[WORK ORDER]:
From the line containing "def memByte (m" down to the line containing "def memWf (m" in the records below, reproduce every line exactly, ends included, and omit all others.

╭─ EXERCISE MATERIAL

-- ==== Sys2Proof/Machine/Memory.lean ====
section
/-! DEFINITION. Module memory (Table 10.3): bytes and lines by module address, and the address map. -/

namespace Sys2Proof.Machine

/-- The byte at a module address; what is not listed reads 0 (assumption 5). -/
def memByte (m : List Host.Cell) (a : Nat) : Byte := aget 0 m a

/-- The listed cells of a run of bytes from address `a`: those that are not 0. -/
def cellsOf (a : Nat) : List Byte → List Host.Cell
  | [] => []
  | b :: bs => if b = 0 then cellsOf (a + 1) bs else (a, b) :: cellsOf (a + 1) bs

/-- Memory with a run of bytes written from address `a`, in canonical form. -/
def memWrite (m : List Host.Cell) (a : Nat) (bs : List Byte) : List Host.Cell :=
  m.filter (fun e => e.1 < a) ++ cellsOf a bs ++ m.filter (fun e => a + bs.length ≤ e.1)

/-- `n` bytes from address `a`. -/
def memBytes (m : List Host.Cell) (a n : Nat) : List Byte := (List.range n).map (fun i => memByte m (a + i))

/-- The canonical form of memory. -/
def memWf (m : List Host.Cell) : Bool := amapWf (0 : Byte) m

/-- The little-endian value of bytes. -/
def leValue : List Byte → Nat
  | [] => 0
  | b :: bs => b.toNat + 256 * leValue bs

/-- The `n` little-endian bytes of a value. -/
def leBytes : Nat → Nat → List Byte
  | 0, _ => []
  | n + 1, v => BitVec.ofNat 8 v :: leBytes n (v / 256)

/-- A line's 64 bytes, and the line of 64 bytes. -/
def lineBytes (v : Line) : List Byte := leBytes 64 v.toNat
def lineOf (bs : List Byte) : Line := BitVec.ofNat 512 (leValue bs)

/-- The 64-byte line number `n` (module address / 64). -/
def State.line (s : State) (n : Nat) : Line := lineOf (memBytes s.mem (64 * n) 64)

/-- Writes a whole line; a write of a whole line re-encodes it and ends its error (R131, R251). -/
def State.setLine (s : State) (n : Nat) (v : Line) : State :=
  { s with mem := memWrite s.mem (64 * n) (lineBytes v), poison := aset false s.poison n false }

/-- Writes a line with an uncorrectable code (R213, R235). -/
def State.setLinePoisoned (s : State) (n : Nat) (v : Line) : State :=
  { s with mem := memWrite s.mem (64 * n) (lineBytes v), poison := aset false s.poison n true }

/-- Line number of grove g's line A, and of LPDDR5X logical block b (Table 10.3). -/
def groveLine (g a : Nat) : Nat := g * 0x1000000 + a
def lpddrLine (b : Nat) : Nat := 0x400000000 + b

/-- The result of decoding one line: whether it is uncorrectable, the value delivered, words corrected by the inner code,
and whether the outer code corrected it (R128 to R131). -/
structure Decoded where
  bad   : Bool
  v     : Line
  inner : Nat
  outer : Bool
  deriving DecidableEq, Repr

/-- R129 with correction bound `t` erasures (8 for RS(72,64), 4 for RS(68,64)); a held uncorrectable code is never corrected. -/
def decodeLine (t : Nat) (held : Bool) (v : Line) : Option LineObs → Decoded
  | none => { bad := held, v := v, inner := 0, outer := false }
  | some o =>
    let e := o.erased.toNat
    let x := o.errors.toNat
    if held || decide (t < e + 2 * x) then { bad := true, v := o.asRead, inner := o.inner.toNat, outer := false }
    else { bad := false, v := v, inner := o.inner.toNat, outer := decide (0 < e + x) }

/-- What the codes find at position `i` of a transfer. -/
def obsAt (obs : List (Nat × LineObs)) (i : Nat) : Option LineObs := (obs.find? (fun e => e.1 == i)).map (·.2)

end Sys2Proof.Machine
end

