-- ==== Sys2Proof/Machine/Flit.lean ====
section
/-! DEFINITION. The flit's check code (R197), its header fields (Tables 8.3 to 8.5) and the group control message's bytes
(Table 7.4). -/

namespace Sys2Proof.Machine

/-! ## The check code (R197) -/

/-- Product of two binary polynomials, by the bits of the first. -/
def polyMul (b : Nat) : Nat → Nat → Nat
  | 0, _ => 0
  | n + 1, a => (if b.testBit n then a <<< n else 0) ^^^ polyMul b n a

/-- x⁹ + x⁴ + 1, the minimal polynomial of α. -/
def polyM1 : Nat := 0b1000010001

/-- x⁹ + x⁶ + x⁴ + x³ + 1, the minimal polynomial of α³. -/
def polyM3 : Nat := 0b1001011001

/-- x¹³ + x⁴ + x³ + x + 1. -/
def poly13 : Nat := 0b10000000011011

/-- The generator g(x) of R197, of degree 32. -/
def polyG : Nat := polyMul (polyMul (polyMul 3 2 polyM1) 11 polyM3) 20 poly13

/-- One step of division by g: the remainder shifted left by one with bit `b` entering. -/
def remStep (r : Nat) (b : Bool) : Nat :=
  let x := 2 * r + (if b then 1 else 0)
  if x.testBit 32 then x ^^^ polyG else x

/-- Bits of a flit in the order of R197, i = 0 first. -/
def flitBits (f : BitVec 320) (n : Nat) : List Bool := (List.range n).map (fun i => f.toNat.testBit i)

/-- Σ b_i x^(319−i), i = 0..287, mod g: the 288 data bits followed by 32 zero bits. -/
def checkRem (f : BitVec 320) : Nat := (flitBits f 288 ++ List.replicate 32 false).foldl remStep 0

/-- The 32 check bits in flit order: bit j is the coefficient of x^(31−j) XOR bit j of 0xA5A5_A5A5. -/
def checkBits (f : BitVec 320) : Nat :=
  (List.range 32).foldl (fun a j => a + (if (checkRem f).testBit (31 - j) != (0xA5A5A5A5 : Nat).testBit j then 2 ^ j else 0)) 0

/-- The flit with its check field written (R197). -/
def encodeFlit (header : Word) (payload : BitVec 256) : BitVec 320 :=
  let d : BitVec 320 := BitVec.ofNat 320 (header.toNat + payload.toNat * 2 ^ 32)
  d ||| BitVec.ofNat 320 (checkBits d * 2 ^ 288)

/-- The received word's syndrome: zero for a codeword. Coefficient of x^(31−j) of the data remainder against received
check bit j. -/
def syndrome (f : BitVec 320) : Nat :=
  let got := f.toNat / 2 ^ 288
  (List.range 32).foldl (fun a j => a + (if got.testBit j != (checkBits f).testBit j then 2 ^ (31 - j) else 0)) 0

/-- The syndrome of a single error at bit i: x^(319−i) mod g. -/
def errSyndrome (i : Nat) : Nat := (List.replicate (319 - i) false).foldl remStep 1

/-- The bit positions of the unique pattern of at most 2 errors with a given syndrome; none where there is none. -/
def findErrors (syn : Nat) : Option (List Nat) :=
  if syn = 0 then some []
  else
    let tab := (List.range 320).map (fun i => (i, errSyndrome i))
    match tab.find? (fun e => e.2 == syn) with
    | some e => some [e.1]
    | none =>
      tab.findSome? (fun e => (tab.find? (fun e2 => e2.2 == (e.2 ^^^ syn))).map (fun e2 => [e.1, e2.1]))

/-- A received flit after correction: the corrected bits and the positions corrected; none when uncorrectable (R197). -/
def correctFlit (f : BitVec 320) : Option (BitVec 320 × List Nat) :=
  (findErrors (syndrome f)).map (fun ps =>
    (ps.foldl (fun g i => g ^^^ BitVec.ofNat 320 (2 ^ i)) f, ps))

/-! ## Header fields -/

def flitHeader (f : BitVec 320) : Word := f.setWidth 32
def flitPayload (f : BitVec 320) : BitVec 256 := (f >>> 32).setWidth 256
def hdrKind (h : Word) : Nat := bitsOf h 0 2
def hdrPoison (h : Word) : Bool := bitsOf h 2 1 != 0
def hdrTick6 (h : Word) : Nat := bitsOf h 3 6
def hdrHalf (h : Word) : Bool := bitsOf h 9 1 != 0
def hdrTag (h : Word) : Nat := bitsOf h 16 16
def hdrClass (h : Word) : Nat := bitsOf h 9 4
def hdrFirst (h : Word) : Bool := bitsOf h 13 1 != 0
def hdrLast (h : Word) : Bool := bitsOf h 14 1 != 0
def hdrCpool (h : Word) : Nat := bitsOf h 16 2
def hdrCcount (h : Word) : Nat := bitsOf h 18 4
def hdrFseq (h : Word) : Nat := bitsOf h 22 10

/-- A scheduled flit's header (Table 8.3). -/
def schedHeader (poison half : Bool) (tick6 tag : Nat) : Word :=
  BitVec.ofNat 32 ((if poison then 4 else 0) + 8 * (tick6 % 64) + (if half then 512 else 0) + 65536 * (tag % 65536))

/-- An ABORT flit's payload (Table 8.5). -/
def abortOf (p : BitVec 256) : AbortMsg :=
  { origin := p.setWidth 13, cause := (p >>> 16).setWidth 8, step := (p >>> 32).setWidth 32, standId := (p >>> 64).setWidth 32 }

def abortPayload (a : AbortMsg) : BitVec 256 :=
  BitVec.ofNat 256 (a.origin.toNat + 65536 * a.cause.toNat + 2 ^ 32 * a.step.toNat + 2 ^ 64 * a.standId.toNat)

/-- Service classes by their code (Table 8.7). -/
def svcClassOf : Nat → Option SvcClass
  | 0 => some .gcm | 1 => some .sync | 2 => some .linkmgt | 3 => some .event | 4 => some .regReq | 5 => some .regRsp
  | 6 => some .image | 7 => some .repair | 8 => some .arm | _ => none

def svcClassCode : SvcClass → Nat
  | .gcm => 0 | .sync => 1 | .linkmgt => 2 | .event => 3 | .regReq => 4 | .regRsp => 5 | .image => 6 | .repair => 7 | .arm => 8

/-- The credit pool of a class (Table 8.7). -/
def svcPool : SvcClass → Option Nat
  | .event => some 0 | .regReq => some 1 | .regRsp => some 2 | .image => some 3 | .repair => some 3 | .arm => some 3
  | .gcm => none | .sync => none | .linkmgt => none

/-- The class of a message body (R203). -/
def bodyClass : SvcBody → SvcClass
  | .event _ => .event | .regReq _ => .regReq | .regRsp _ => .regRsp
  | .manifest _ => .image | .chunk _ _ => .image | .imageEnd => .image
  | .repairReq _ => .repair | .repairReply _ _ => .repair
  | .armReady _ _ => .arm | .armRefused _ _ => .arm | .release _ => .arm | .cancel => .arm
  | .resumeReq => .arm | .resumeAnswer _ => .arm | .unload => .arm

/-! ## Group control message bytes (Table 7.4) -/

/-- The 96 bytes of a group control message. -/
def gcmBytes (m : Gcm) : List Byte :=
  leBytes 4 m.gepoch.toNat ++ leBytes 4 m.step.toNat ++ leBytes 2 m.pApplied.toNat
  ++ leBytes 2 (m.confirm.toNat + (if m.confirmV then 16384 else 0))
  ++ leBytes 1 ((if m.abortOr then 1 else 0) + (if m.voteV then 2 else 0))
  ++ leBytes 1 (match m.verdict with | .none => 0 | .commit => 1 | .abort => 2)
  ++ leBytes 1 ((if m.endReq then 1 else 0) + (if m.unload then 2 else 0)) ++ leBytes 1 0
  ++ leBytes 8 m.startStep.toNat ++ leBytes 4 m.startEpoch.toNat ++ leBytes 1 (if m.startV then 1 else 0) ++ leBytes 3 0
  ++ (List.range 32).flatMap (fun h => leBytes 2 ((m.wave.getD h 0).toNat))

end Sys2Proof.Machine
end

╰─

[RESPONSE TO THIS TASK]:
def memByte (m : List Host.Cell) (a : Nat) : Byte := aget 0 m a

/-- The listed cells of a run of bytes from address `a`: those that are not 0. -/
def cellsOf (a : Nat) : List Byte → List Host.Cell
  | [] => []
  | b :: bs => if b = 0 then cellsOf (a + 1) bs else (a, b) :: cellsOf (a + 1) bs

/-- Memory with a run of bytes written from address `a`, in canonical form. -/
def memWrite (m : List Host.Cell) (a : Nat) (bs : List Byte) : List Host.Cell :=
  m.filter (fun e => e.1 < a) ++ cellsOf a bs ++ m.filter (fun e => a + bs.length ≤ e.1)

/-- `n` bytes from address `a`. -/
def memBytes (m : List Host.Cell) (a n : Nat) : List Byte := (List.range n).map (fun i => memByte m (a + i))

/-- The canonical form of memory. -/
def memWf (m : List Host.Cell) : Bool := amapWf (0 : Byte) m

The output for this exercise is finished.